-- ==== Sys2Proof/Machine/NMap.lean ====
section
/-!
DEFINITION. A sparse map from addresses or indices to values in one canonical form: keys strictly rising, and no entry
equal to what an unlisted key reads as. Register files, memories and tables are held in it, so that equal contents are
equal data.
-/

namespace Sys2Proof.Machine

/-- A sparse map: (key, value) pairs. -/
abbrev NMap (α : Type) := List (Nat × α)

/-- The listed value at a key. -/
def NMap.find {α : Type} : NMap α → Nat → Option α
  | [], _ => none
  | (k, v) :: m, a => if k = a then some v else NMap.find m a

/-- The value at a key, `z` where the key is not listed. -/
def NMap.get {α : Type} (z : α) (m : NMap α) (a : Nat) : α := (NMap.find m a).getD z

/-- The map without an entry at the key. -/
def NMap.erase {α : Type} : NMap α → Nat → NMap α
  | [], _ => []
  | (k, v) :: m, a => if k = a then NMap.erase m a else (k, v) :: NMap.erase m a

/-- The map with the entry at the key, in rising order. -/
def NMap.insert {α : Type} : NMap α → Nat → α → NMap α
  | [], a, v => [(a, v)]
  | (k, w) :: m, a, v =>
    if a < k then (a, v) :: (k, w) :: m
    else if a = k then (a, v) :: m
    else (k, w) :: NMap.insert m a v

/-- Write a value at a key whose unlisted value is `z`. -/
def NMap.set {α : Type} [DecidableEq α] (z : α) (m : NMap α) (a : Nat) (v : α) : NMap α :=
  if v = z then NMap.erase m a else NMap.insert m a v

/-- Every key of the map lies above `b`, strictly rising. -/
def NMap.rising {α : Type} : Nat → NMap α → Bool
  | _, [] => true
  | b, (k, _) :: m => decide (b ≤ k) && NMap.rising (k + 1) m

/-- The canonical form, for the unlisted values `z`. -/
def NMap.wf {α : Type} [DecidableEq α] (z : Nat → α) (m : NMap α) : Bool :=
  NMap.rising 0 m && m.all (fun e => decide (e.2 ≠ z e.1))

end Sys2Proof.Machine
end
:::
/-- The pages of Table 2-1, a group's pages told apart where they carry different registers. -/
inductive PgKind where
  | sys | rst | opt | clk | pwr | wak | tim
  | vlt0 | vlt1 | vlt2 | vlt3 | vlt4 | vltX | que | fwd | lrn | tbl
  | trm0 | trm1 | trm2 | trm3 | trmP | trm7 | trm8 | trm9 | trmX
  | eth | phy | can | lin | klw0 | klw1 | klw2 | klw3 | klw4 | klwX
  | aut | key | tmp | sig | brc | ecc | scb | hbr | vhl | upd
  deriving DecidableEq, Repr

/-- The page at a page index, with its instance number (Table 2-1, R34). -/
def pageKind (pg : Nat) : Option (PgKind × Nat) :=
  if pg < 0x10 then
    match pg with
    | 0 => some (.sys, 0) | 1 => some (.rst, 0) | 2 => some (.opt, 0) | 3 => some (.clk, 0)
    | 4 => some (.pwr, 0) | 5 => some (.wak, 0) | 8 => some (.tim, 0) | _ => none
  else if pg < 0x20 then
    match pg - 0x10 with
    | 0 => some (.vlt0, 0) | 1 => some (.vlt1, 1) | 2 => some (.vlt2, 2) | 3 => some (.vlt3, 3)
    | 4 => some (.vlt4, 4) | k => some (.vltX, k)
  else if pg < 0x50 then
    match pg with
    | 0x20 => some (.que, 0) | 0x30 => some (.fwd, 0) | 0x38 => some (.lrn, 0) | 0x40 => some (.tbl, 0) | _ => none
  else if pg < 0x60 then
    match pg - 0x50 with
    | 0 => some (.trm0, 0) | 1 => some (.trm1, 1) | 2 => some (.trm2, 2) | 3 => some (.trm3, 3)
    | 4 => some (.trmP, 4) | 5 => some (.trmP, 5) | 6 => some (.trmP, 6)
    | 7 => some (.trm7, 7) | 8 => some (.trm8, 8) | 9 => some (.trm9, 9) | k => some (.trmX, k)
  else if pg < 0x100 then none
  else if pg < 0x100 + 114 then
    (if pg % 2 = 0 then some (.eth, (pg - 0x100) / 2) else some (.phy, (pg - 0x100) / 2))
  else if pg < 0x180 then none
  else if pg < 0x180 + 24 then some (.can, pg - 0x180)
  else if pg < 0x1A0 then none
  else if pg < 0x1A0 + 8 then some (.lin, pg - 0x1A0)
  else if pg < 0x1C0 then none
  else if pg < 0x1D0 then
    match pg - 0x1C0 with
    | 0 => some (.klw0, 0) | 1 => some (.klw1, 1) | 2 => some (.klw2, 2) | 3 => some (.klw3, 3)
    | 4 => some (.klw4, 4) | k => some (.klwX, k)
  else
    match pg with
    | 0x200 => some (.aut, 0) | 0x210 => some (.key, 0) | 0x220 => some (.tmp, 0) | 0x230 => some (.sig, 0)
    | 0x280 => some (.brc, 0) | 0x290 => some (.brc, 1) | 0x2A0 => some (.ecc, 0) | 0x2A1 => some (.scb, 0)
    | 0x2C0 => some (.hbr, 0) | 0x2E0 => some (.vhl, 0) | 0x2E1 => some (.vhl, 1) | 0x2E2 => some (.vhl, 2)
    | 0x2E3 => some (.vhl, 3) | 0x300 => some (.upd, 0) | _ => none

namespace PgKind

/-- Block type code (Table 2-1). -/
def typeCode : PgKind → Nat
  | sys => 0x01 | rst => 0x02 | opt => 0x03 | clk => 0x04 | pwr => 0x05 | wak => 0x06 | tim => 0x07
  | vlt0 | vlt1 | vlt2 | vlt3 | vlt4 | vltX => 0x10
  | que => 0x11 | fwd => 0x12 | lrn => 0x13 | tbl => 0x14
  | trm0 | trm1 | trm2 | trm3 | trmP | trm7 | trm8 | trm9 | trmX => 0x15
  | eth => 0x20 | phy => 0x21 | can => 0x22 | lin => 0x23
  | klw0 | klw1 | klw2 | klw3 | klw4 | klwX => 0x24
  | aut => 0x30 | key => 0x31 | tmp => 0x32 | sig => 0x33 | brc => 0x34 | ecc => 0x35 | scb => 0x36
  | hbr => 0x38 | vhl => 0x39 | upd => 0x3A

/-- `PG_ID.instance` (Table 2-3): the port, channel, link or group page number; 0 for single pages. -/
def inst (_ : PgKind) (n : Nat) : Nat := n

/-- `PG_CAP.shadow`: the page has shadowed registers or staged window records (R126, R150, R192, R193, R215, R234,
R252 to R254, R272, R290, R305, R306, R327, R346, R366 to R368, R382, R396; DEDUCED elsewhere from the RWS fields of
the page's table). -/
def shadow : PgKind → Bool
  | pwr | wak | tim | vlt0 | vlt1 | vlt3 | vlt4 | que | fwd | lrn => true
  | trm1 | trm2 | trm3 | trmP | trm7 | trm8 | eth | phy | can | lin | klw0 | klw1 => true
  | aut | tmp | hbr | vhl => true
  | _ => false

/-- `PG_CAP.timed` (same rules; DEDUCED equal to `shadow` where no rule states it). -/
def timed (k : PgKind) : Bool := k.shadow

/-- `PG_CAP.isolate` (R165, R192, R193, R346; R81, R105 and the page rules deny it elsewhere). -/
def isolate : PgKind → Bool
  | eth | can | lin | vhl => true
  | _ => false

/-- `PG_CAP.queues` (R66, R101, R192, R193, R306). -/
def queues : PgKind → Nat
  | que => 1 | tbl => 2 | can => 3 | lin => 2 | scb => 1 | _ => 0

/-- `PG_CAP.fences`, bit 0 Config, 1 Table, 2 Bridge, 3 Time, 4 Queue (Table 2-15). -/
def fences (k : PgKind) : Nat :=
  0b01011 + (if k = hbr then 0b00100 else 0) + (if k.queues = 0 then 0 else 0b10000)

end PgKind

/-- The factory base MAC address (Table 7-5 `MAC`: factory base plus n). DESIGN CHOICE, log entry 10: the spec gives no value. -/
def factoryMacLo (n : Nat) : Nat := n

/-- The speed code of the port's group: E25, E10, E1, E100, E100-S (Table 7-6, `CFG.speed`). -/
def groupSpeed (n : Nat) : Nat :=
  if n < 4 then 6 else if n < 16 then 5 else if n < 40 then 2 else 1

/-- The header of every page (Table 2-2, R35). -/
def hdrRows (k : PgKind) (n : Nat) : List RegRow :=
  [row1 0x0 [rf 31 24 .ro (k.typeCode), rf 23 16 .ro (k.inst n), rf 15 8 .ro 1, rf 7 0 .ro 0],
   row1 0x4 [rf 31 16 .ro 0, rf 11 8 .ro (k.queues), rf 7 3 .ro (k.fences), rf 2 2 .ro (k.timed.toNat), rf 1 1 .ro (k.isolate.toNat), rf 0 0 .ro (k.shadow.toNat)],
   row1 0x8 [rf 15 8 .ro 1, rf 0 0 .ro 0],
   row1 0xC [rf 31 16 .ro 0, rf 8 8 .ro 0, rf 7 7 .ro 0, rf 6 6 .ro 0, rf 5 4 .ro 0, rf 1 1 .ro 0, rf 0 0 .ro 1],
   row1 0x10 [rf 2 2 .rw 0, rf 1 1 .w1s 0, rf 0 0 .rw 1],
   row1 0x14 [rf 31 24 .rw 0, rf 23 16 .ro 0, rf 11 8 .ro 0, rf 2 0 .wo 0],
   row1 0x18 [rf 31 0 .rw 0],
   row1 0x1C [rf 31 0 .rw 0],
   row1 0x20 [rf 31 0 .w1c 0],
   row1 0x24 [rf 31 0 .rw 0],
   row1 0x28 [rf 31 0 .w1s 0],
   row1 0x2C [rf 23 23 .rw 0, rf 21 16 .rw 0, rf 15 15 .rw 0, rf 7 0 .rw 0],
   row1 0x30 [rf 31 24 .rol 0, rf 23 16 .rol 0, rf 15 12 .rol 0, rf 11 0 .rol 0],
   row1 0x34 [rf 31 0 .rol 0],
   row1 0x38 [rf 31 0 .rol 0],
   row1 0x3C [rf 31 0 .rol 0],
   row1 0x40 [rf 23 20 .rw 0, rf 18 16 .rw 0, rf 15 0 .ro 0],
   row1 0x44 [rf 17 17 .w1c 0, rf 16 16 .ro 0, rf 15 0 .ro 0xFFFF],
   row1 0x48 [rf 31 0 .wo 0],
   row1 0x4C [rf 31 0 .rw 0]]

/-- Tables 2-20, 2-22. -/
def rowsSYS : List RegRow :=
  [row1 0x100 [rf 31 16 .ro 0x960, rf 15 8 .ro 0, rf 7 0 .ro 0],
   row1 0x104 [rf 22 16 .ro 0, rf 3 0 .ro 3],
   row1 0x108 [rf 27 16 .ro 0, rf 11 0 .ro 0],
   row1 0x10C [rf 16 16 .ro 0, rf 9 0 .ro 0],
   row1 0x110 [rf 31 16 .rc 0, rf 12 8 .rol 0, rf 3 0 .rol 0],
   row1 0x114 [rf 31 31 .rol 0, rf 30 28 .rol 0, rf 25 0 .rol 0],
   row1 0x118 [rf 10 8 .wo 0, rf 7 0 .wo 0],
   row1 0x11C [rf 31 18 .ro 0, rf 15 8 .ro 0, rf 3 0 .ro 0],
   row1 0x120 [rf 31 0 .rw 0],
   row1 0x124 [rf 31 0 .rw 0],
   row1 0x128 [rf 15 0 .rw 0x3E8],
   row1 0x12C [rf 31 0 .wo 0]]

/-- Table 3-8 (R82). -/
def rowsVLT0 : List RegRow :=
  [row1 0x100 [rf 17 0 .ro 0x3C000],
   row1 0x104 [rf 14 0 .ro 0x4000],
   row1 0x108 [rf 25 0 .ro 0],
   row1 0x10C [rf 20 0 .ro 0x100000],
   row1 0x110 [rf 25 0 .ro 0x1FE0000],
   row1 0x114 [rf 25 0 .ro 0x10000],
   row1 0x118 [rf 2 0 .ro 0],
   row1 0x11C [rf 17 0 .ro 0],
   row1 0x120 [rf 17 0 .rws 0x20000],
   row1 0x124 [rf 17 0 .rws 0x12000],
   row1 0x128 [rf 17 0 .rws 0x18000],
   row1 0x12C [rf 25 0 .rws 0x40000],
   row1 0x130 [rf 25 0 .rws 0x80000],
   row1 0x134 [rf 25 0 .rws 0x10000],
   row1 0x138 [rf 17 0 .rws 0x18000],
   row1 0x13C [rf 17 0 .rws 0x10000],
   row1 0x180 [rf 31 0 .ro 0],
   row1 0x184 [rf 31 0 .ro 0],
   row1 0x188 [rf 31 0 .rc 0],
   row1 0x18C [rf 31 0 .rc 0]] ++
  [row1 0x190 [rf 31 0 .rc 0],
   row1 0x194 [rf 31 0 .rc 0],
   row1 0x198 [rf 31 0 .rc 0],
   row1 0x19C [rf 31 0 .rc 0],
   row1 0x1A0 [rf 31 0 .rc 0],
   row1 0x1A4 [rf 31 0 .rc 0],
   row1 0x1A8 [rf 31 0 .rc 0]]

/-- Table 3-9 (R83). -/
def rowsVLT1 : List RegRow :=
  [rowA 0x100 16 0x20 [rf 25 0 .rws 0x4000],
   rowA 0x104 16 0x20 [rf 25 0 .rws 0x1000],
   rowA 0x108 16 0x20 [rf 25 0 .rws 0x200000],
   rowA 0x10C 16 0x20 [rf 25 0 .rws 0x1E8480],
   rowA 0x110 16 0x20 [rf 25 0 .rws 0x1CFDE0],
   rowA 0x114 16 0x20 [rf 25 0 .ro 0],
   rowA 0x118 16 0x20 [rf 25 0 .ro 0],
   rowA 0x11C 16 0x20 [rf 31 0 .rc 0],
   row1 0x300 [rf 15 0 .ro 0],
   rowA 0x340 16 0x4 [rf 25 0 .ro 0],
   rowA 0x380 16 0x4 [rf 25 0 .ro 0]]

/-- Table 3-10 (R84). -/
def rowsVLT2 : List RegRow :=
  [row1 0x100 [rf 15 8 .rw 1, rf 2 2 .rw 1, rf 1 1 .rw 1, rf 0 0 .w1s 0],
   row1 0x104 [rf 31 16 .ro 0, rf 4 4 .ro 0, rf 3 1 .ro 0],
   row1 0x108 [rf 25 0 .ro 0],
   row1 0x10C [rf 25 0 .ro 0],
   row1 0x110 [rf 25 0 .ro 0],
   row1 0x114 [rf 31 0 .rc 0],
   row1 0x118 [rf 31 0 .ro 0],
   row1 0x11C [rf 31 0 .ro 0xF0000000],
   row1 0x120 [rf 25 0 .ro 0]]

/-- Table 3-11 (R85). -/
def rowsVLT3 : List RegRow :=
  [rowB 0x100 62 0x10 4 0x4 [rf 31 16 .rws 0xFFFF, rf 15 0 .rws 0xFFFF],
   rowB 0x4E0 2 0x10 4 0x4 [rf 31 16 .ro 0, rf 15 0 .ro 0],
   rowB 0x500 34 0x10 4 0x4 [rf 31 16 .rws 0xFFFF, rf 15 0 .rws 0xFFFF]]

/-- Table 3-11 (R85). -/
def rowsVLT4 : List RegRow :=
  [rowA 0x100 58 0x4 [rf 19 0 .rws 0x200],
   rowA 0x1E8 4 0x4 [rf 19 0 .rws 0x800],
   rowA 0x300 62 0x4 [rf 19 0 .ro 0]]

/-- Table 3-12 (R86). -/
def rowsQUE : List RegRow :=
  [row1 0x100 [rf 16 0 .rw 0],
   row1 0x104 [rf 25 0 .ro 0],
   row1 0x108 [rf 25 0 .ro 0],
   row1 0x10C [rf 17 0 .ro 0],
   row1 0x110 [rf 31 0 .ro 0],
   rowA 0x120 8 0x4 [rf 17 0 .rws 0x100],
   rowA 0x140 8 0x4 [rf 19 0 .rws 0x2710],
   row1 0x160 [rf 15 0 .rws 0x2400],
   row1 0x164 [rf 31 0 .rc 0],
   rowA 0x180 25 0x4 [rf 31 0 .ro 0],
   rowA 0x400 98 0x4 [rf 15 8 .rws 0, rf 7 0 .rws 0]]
:::
◆ **INSTRUCTIONS TO FOLLOW**
Go through the data line by line and say how many lines contain "equal". Give the number alone.

◆ **EXERCISE SOLUTION**
3